> [WHAT YOU WILL DO]:
In the entries below, how many lines contain "there"? Answer with the number and nothing else.
=== Begin Enclosure ===
/-- The class of a cell type (14_fabric R319). -/
def cellClass : CellType → Nat
  | .readReq | .atomicReq | .post => 0
  | .write | .flagWrite => 1
  | .readReply | .atomicReply | .ack | .error => 2
  | .lease | .resv => 3

/-- An empty cell of this package. -/
def State.cell (s : State) (type : CellType) (dst : Nat) : Cell :=
  { dst := BitVec.ofNat 10 dst, src := BitVec.ofNat 10 s.pkg, cls := BitVec.ofNat 2 (cellClass type), type := type, asid := 0,
    addr := 0, len := 0, tag := 0, poi := [], bytes := [], atom := none, lease := none }

/-- A cell joins those that wait to be sent, for a request if it is one. -/
def State.sendFor (s : State) (c : Cell) (req : Option Nat) : State :=
  { s with fab := { s.fab with txq := s.fab.txq ++ [⟨s.cellPort c.dst.toNat c.path, c, req⟩] } }

def State.send (s : State) (c : Cell) : State := s.sendFor c none

/-- Send a request or posted cell that will be answered. -/
def State.request (s : State) (c : Cell) (why : ReqFor) : State :=
  let s1 := s.sendFor c (some s.ids)
  { s1 with
    ids := s1.ids + 1
    fab := { s1.fab with
      reqs := s1.fab.reqs ++
        [{ id := s.ids, tag := none, dst := c.dst.toNat, addr := c.addr, len := c.len, sent := s.core.beat, why := why }] } }

/-- A tag that no outstanding request to a package bears, from the next in turn on (DESIGN CHOICE, log 23). -/
def State.freeTag (s : State) (dst : Nat) : Option (BitVec 12) :=
  ((List.range 4096).find? fun i => !(s.fab.reqs.any fun r => r.dst == dst && r.tag == some (BitVec.ofNat 12 (s.fab.nextTag + i)))).map
    fun i => BitVec.ofNat 12 (s.fab.nextTag + i)

/-- Give a waiting request its tag, if there is one. -/
def State.giveTag (s : State) (c : TxCell) : State :=
  match c.req with
  | none => s
  | some id =>
    if s.fab.reqs.any fun r => r.id == id && r.tag.isSome then s
    else match s.freeTag c.cell.dst.toNat with
      | none => s
      | some t => { s with fab := { s.fab with
          nextTag := (t.toNat + 1) % 4096
          reqs := s.fab.reqs.map fun r => if r.id = id then { r with tag := some t } else r
          txq := s.fab.txq.map fun x => if x.req = some id then { x with cell := { x.cell with tag := t } } else x } }

/-- A waiting cell may be sent as far as its tag goes. -/
def State.tagged (s : State) (c : TxCell) : Bool :=
  match c.req with
  | none => true
  | some id => s.fab.reqs.any fun r => r.id == id && r.tag.isSome

/-! ## The order of accesses in flight (15_ordering R347, R351, R352, 12_sync R294) -/

/-- What a piece touches. -/
def RdPiece.span (p : RdPiece) : Home × Nat × Nat := (p.home, p.addr, p.len)

def WrPiece.spans (p : WrPiece) : List (Home × Nat × Nat) := p.runs.map fun r => (p.home, r.1, r.2.length)

/-- What of an access has not performed. -/
def Access.open_ (a : Access) : List (Home × Nat × Nat) :=
  ((a.rd.filter fun p => p.got.isNone).map (·.span)) ++ (a.wr.filter fun p => !p.done).flatMap (·.spans)

def meets (x y : Home × Nat × Nat) : Bool := x.1 == y.1 && overlaps x.2.1 x.2.2 y.2.1 y.2.2

/-- The older accesses of an access's context. -/
def State.older (s : State) (a : Access) : List Access := s.ms.flight.filter fun x => x.uid == a.uid && decide (x.seq < a.seq)

/-- Every row of an AMOS, flag write and POST of the context older than a releasing access has performed (15_ordering R353). -/
def State.othersPerformed (s : State) (a : Access) : Bool :=
  !(s.ms.amos.any fun r => r.uid == a.uid && decide (r.seq < a.seq)) && !s.posting a.uid a.seq && !s.flagInFlight a.uid a.seq

/-- An access may perform the given spans: older accesses to them have performed, older acquiring atomics and, on the
interlocked queue, older interlocked accesses are complete, and a release waits for everything older. -/
def State.mayPerform (s : State) (a : Access) (write : Bool) (sp : List (Home × Nat × Nat)) : Bool :=
  let old := s.older a
  !s.acquirePending a.uid a.seq && (old.all fun x => !x.acq && !(x.ilock && a.ilock) && (a.rel.isNone) &&
    !(write && x.rd.any fun p => p.got.isNone) && x.open_.all fun y => sp.all fun z => !meets y z) &&
  (a.rel.isNone || s.othersPerformed a)

def State.access (s : State) (id : Nat) : Option Access := s.ms.flight.find? fun a => a.id == id

def State.modAccess (s : State) (id : Nat) (f : Access → Access) : State :=
  { s with ms := { s.ms with flight := s.ms.flight.map fun a => if a.id = id then f a else a } }

/-! ## Landing (10_memory R237) -/

/-- The bound of a class. -/
def classBound (k : Nat) : Option Nat := if k = 0 then some 320 else if k = 1 then some 1600 else if k = 2 then some 4000 else none

/-- A promise missed is counted per class: an access whose data through handles or windows of a class came after its
bound. -/
def State.countMiss (s : State) (a : Access) : State :=
  (List.range 3).foldl (fun s k =>
    if a.rd.any fun p => p.lc == k && decide (a.issued + (classBound k).getD 0 < p.at_) then
      { s with ms := { s.ms with pmiss := tput s.ms.pmiss k (tget s.ms.pmiss k 0 + 1) 0 } }
    else s) s

/-- An access whose every piece has performed leaves the flight; a load or an AMOF lands its result. -/
def State.settle (s : State) (id : Nat) : State :=
  match s.access id with
  | none => s
  | some a =>
    if a.open_ = [] then
      let s1 := { s with ms := { s.ms with flight := s.ms.flight.filter fun x => x.id != id } }
      match a.dest.result (if a.bad then a.rd.map fun p => { p with got := some (List.replicate p.len 0, true) } else a.rd) with
      | some r => (s1.countMiss a).unlock a.uid a.bank id r.2
      | none => s1
    else s

/-- The pieces of a failed access that are open at some homes are given up: it will land zeros with every mark set, or
stores nothing there (14_fabric R326, R327). An atomic that fails at one home does nothing at the other: the fallback of a
mirrored page takes the value that the lender has computed (14_fabric R332). -/
def Access.fail (a : Access) (now : Nat) (at_ : Home → Bool) : Access :=
  let f (h : Home) : Bool := at_ h || (a.kind == .amo && a.open_.any fun x => at_ x.1)
  { a with
    bad := a.bad || a.rd.any fun p => p.got.isNone && f p.home
    rd := a.rd.map fun p => if p.got.isNone && f p.home then { p with got := some (List.replicate p.len 0, true), at_ := now } else p
    wr := a.wr.map fun p => if f p.home then { p with done := true } else p }

/-! ## Local and host pieces -/

/-- Read a range of local memory for an access: its bytes and mark, zeros and a mark where the unit is retired. -/
def State.homeRead (s : State) (a n : Nat) : List Byte × Bool :=
  if s.unitsGone a n then (List.replicate n 0, true) else (s.locRead a n, s.locPoi a n)

/-- A read of a retired unit is recorded. -/
def State.noteRead (s : State) (a n : Nat) : State := if s.unitsGone a n then s.noteGone a else s

/-- The bytes the host supplies, dealt out to some lengths. -/
def deal : List Nat → List Byte → List (List Byte)
  | [], _ => []
  | n :: ns, bs => ((bs ++ List.replicate n 0).take n) :: deal ns (bs.drop n)

/-! ## Local memory and the host (10_memory R237, R238, 18_platform R394) -/

/-- The access or copy that a message to the host is for. -/
def HostMsg.asker : HostMsg → Option Nat
  | .load id .. | .store id .. | .atomic id .. => some id
  | _ => none

/-- The adapter can answer what an access or copy has asked: the link is up, and has sent all of it. -/
def State.hostAnswers (s : State) (id : Nat) : Bool :=
  decide (0 < s.plat.lanes) && !s.ms.hostLost && !s.plat.hostOut.any fun m => m.asker == some id

/-- The requests of an access to host memory join what the link is to send, once it may perform there. -/
def State.sendHost (s : State) (a : Access) : State :=
  let rs := a.rd.filter fun p => p.got.isNone && p.home == .host
  let ws := a.wr.filter fun p => !p.done && p.home == .host
  if a.hsent || s.ms.hostLost || (rs = [] && ws = []) ||
      !s.mayPerform a (a.kind != .load) (rs.map (·.span) ++ ws.flatMap (·.spans)) then s
  else
    let msgs : List HostMsg := match a.amo with
      | some g => rs.map fun p => .atomic a.id p.addr g
      | none => (rs.map fun p => .load a.id p.addr p.len) ++ ws.flatMap fun p => p.runs.map fun r => .store a.id r.1 r.2
    ({ s with plat := { s.plat with hostOut := s.plat.hostOut ++ msgs } } : State).modAccess a.id fun x => { x with hsent := true }

/-- An atomic of an access performs on the piece of local memory that it names, and its old value is kept. -/
def State.atomicAt (s : State) (id : Nat) (g : AtomicArg) (poi : Bool) (p : RdPiece) : State :=
  let gone := s.unitsGone p.addr p.len
  let r := s.amoAt p.addr g poi
  (if gone then s.noteGone p.addr else r.1).modAccess id fun (x : Access) => { x with
    rd := x.rd.map fun (q : RdPiece) => if q.ix = p.ix then
      { q with got := some (if gone then (List.replicate p.len 0, true) else r.2), at_ := s.core.beat } else q
    wr := x.wr.map fun (w : WrPiece) => { w with done := true } }

/-- The data of an access arrives from local memory, of which some lines are found uncorrectable. -/
def State.localArrival (s : State) (a : Access) (ls : List Nat) : Option State :=
  let near := a.rd.filter fun p => p.got.isNone && p.home == .here
  if (near != [] || a.open_ = []) && (near.all fun p => s.unitsReady p.addr p.len) &&
      s.mayPerform a (a.kind == .amo) (near.map (·.span)) then
    let s1 := s.loseLines (ls.filter fun l => near.any fun p => overlaps p.addr p.len (l / 64 * 64) 64)
    let s2 : State := match a.amo with
      | some g => near.foldl (fun (t : State) p => t.atomicAt a.id g (a.wr.any (·.poi)) p) s1
      | none =>
        (near.foldl (fun (t : State) p => t.noteRead p.addr p.len) s1).modAccess a.id fun (x : Access) => { x with
          rd := x.rd.map fun (q : RdPiece) =>
            if q.got.isNone && q.home == .here then { q with got := some (s1.homeRead q.addr q.len), at_ := s.core.beat } else q }
    some (s2.settle a.id)
  else none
=== End Enclosure ===
> [FINISHED EXERCISE]:
3